I opened up The Huffington Post this morning, like I do most days, and gladly clicked on the headline “World’s Gentlest Dog Befriends Little Boy With Down Syndrome, Melts Our Hearts”. I love stuff like this. I’m a dog lover and general sucker for feel good stories. As I watched the video, my heart was anything but melted. In truth, I was greatly concerned by what I saw. If you haven’t watched it already, it’s a short 4-minute video below:

Now, I’m no Cesar Milan, but I have some issues with what I’m seeing. Maybe I’m wrong and if so, great, but as both a parent and a responsible dog owner, I would not have let this interaction continue uninterrupted and I would not have been laughing. Here’s what bugged me:

  • The little boy evidences tension and a distinct desire for the dog to leave him alone. In a child without Down Syndrome, it would not be acceptable to leave them in a situation where they are essentially being dominated by a canine. In a child with Down Syndrome, who likely has even less effective communication tools at their disposable, you must be even more vigilant. My issue here is you don’t even NEED a translation of intent by the toddler. He doesn’t want the dog messing with him. That’s a full stop both for a parent and a dog owner.
  • While the dog – a female – is clearly trying to be friendly, the problem is that she is controlling the situation. In any human-dog interaction, human must always be the leader. This goes for children as well. When our children can’t vocalize for themselves, we must do it for them. It is not acceptable for a dog to believe any human baby is their puppy. This can lead to unintended, yet tragic accidents.

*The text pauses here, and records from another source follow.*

-- ==== Sys2Proof/Machine/Regs.lean ====
section
/-! DEFINITION. The names of the registers' fields: for each field of every register table of the spec, where it
stands (word address and bits), as a function of the register's indices (h: head, other letters as the spec's
register headings name them). The addresses follow R491 (22_register_map.md, Tables 22.1 and 22.5 to 22.7); the bits
follow the register tables of the owning chapters. -/

namespace Sys2Proof.Machine

/-- A register field: the byte address of its word and its highest and lowest bit. -/
structure FRef where
  addr : Nat
  hi : Nat
  lo : Nat
deriving DecidableEq, Repr

/-- The number of bits of a field. -/
abbrev FRef.width (f : FRef) : Nat := f.hi - f.lo + 1

/-- Two fields that share no bit of any word. -/
abbrev FRef.Disjoint (f g : FRef) : Prop := f.addr ≠ g.addr ∨ f.hi < g.lo ∨ g.hi < f.lo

Despite the headline, this dog never managed to befriend this child. Right up until the last second, the toddler wanted nothing to do with the dog. His parents had a responsibility to respect that. In my mind, all they did was create tension and potentially distrust in their child.

Again, this is just me. Maybe the fact that I raise Pit Bulls is  clouding my perspective. We would never allow our Pit Bulls to continue to pressure anyone, let alone a defenseless child.

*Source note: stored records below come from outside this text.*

/-- The memory controllers beyond their registers. -/
structure Mem where
  pcs : SMap Pc := []
  ports : SMap MemPort := []
  /-- Channels in self-refresh, bit 16 × stack + channel (R386). -/
  asleep : Nat := 0
  /-- Start of the retraining cycle (R385). -/
  cycleAt : Nat := 0
  /-- DTs of the uncorrectable errors of each stack within the last second, newest first (R390). -/
  ues : SMap (List Nat) := []
  /-- Next 64-byte unit of the scrubber, and the DT at which its pass began (R389). -/
  scrubAt : Nat := 0
  scrubFrom : Nat := 0
deriving DecidableEq, Repr

/-! ### Boot, sessions, flash (20), MSPI (22) -/

/-- An open session or handshake (R477 to R480). [DEDUCED, log 120] -/
structure Session where
  /-- It runs on the recovery port (R472). -/
  recovery : Bool := false
  /-- Signing root of the certificate, 0 to 3 in the order of Table 20.4. -/
  root : Nat := 0
  /-- PERM and NOT_AFTER of the certificate. -/
  perm : Nat := 0
  notAfter : Nat := 0
  /-- Next sequence number expected from the host; records sent; DT of the last valid record. -/
  rxSeq : Nat := 0
  txSeq : Nat := 0
  lastAt : Nat := 0
  /-- Heads that the session lets leave PARKED (R480). -/
  heads : Nat := 0
deriving DecidableEq, Repr

/-- The answer of a service (R480): performed or refused, and what it returns. -/
structure Answer where
  ok : Bool := false
  data : List (BitVec 8) := []
deriving DecidableEq, Repr

/-- Electrum beyond its registers. -/
structure Boot where
  fuses : Fuses := {}
  /-- The boot flash, byte by byte (R463). -/
  flash : SMap (BitVec 8) := []
  /-- Fuse load and HBM training of this boot are done. -/
  loaded : Bool := false
  trained : Bool := false
  /-- Candidates not tried yet, in the order of R469, and how many have been tried. -/
  cands : List (Nat × Manifest) := []
  tried : Nat := 0
  /-- The slot that has passed, waiting for its seal, or sealed. -/
  passed : Option (Nat × Manifest × Image) := none
  /-- AUTO_COMMIT of the sealed image, and the DT of the last automatic advance that was refused (R471). -/
  autoCommit : Bool := false
  triedAt : Option Nat := none
  session : Session := {}
  answer : Answer := {}
deriving DecidableEq, Repr

/-- The MSPI port beyond its registers (R497 to R500): the bytes of the last read, and the shadows of _HI halves by
interface (R5). -/
structure Mspi where
  out : List (BitVec 8) := []
  /-- High halves frozen by a read of a _LO register, by address, MSPI's and the session's. -/
  shadowM : SMap Nat := []
  shadowS : SMap Nat := []
deriving DecidableEq, Repr


/-! ### The whole state -/

/-- A head beyond its registers. -/
structure Head where
  scan : Scan := {}
  fire : Fire := {}
  chain : Chain := {}
  servo : Servo := {}
  eye : Eye := {}
  power : HeadPower := {}
  /-- The breach states of islands A and B. -/
  breachA : Breach := {}
  breachB : Breach := {}
  image : HeadImage := {}
  closed : Closed := {}
  sel : Sel := {}
  gate : Gate := {}
deriving DecidableEq, Repr

/-- The W1C bits that the device has set at the DT `at_`, as (address, bit): a clearing write at the same DT leaves them set
(R7). [DESIGN CHOICE, log 142] -/
structure Fresh where
  at_ : Nat := 0
  bits : List (Nat × Nat) := []
deriving DecidableEq, Repr

/-- The state of the block. -/
structure State where
  /-- Commands waiting, first in, first out. -/
  pending : List Instr
  /-- DT nanoseconds and the 8-bit fine part (R4). -/
  dt : Time
  fine : BitVec 8
  /-- Every register word, by address (Table 22.1). -/
  regs : SMap Word
  fresh : Fresh
  /-- The HBM stacks, byte by byte (Table 15.1). -/
  hbm : SMap Byte
  heads : SMap Head
  dev : Dev
  clk : Clk
  pwr : Pwr
  thm : Thm
  safe : Safe
  /-- Delay lines, groups and the bench spill ring, oldest record first. -/
  lines : SMap Line
  groups : SMap Group
  spill : List (Nat × MqRec)
  /-- Field lines that have come for dwells not yet closed, by BID. -/
  fields : SMap FieldLine
  babbitt : Babbitt
  cap : Cap
  net : Net
  lanes : Lanes
  pair : PairSt
  dom : Dom
  mem : Mem
  hk : Hk
  boot : Boot
  mspi : Mspi
  /-- Counter from which free values are drawn: the model's own field, not the spec's. -/
  free : Nat
deriving DecidableEq, Repr

/-- The machine right after reset: every register at its reset value, memories as unlisted, queues empty. [DESIGN CHOICE, log 3] -/
def State.reset : State where
  pending := []
  dt := 0
  fine := 0
  regs := []
  fresh := {}
  hbm := []
  heads := []
  dev := {}
  clk := {}
  pwr := {}
  thm := {}
  safe := {}
  lines := []
  groups := []
  spill := []
  fields := []
  babbitt := {}
  cap := {}
  net := {}
  lanes := {}
  pair := {}
  dom := {}
  mem := {}
  hk := {}
  boot := {}
  mspi := {}
  free := 0

end Sys2Proof.Machine
end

6 thoughts on “Why Do Thousands of People and The Huffington Post Think This is Okay?

  1. What made me clearly uncomfortable was what happened from 3:14 on, with the child hugging/groping the dog’s head. I know many dogs, most of whom wouldn’t mind such an action. But I do not know the one in the video. Dogs and children is a difficult topic.

  2. I agree the interaction was troublesome. The child was clearly curious but bothered by the dog’s touch. As a special needs educator, I can tell you that SOME (I’m speaking in generalizations here) children with Down Syndrome may exhibit some distress when faced with certain sensations. Some textures are unpleasant. That may be the case with this little boy. The little boy likes the dog’s foot on a clothed part of his body, where he is not directly touching him, but does not like the feeling of the dogs fur or mouth. A more structured, graduated approach may have been more beneficial if trying to perform sensory integration.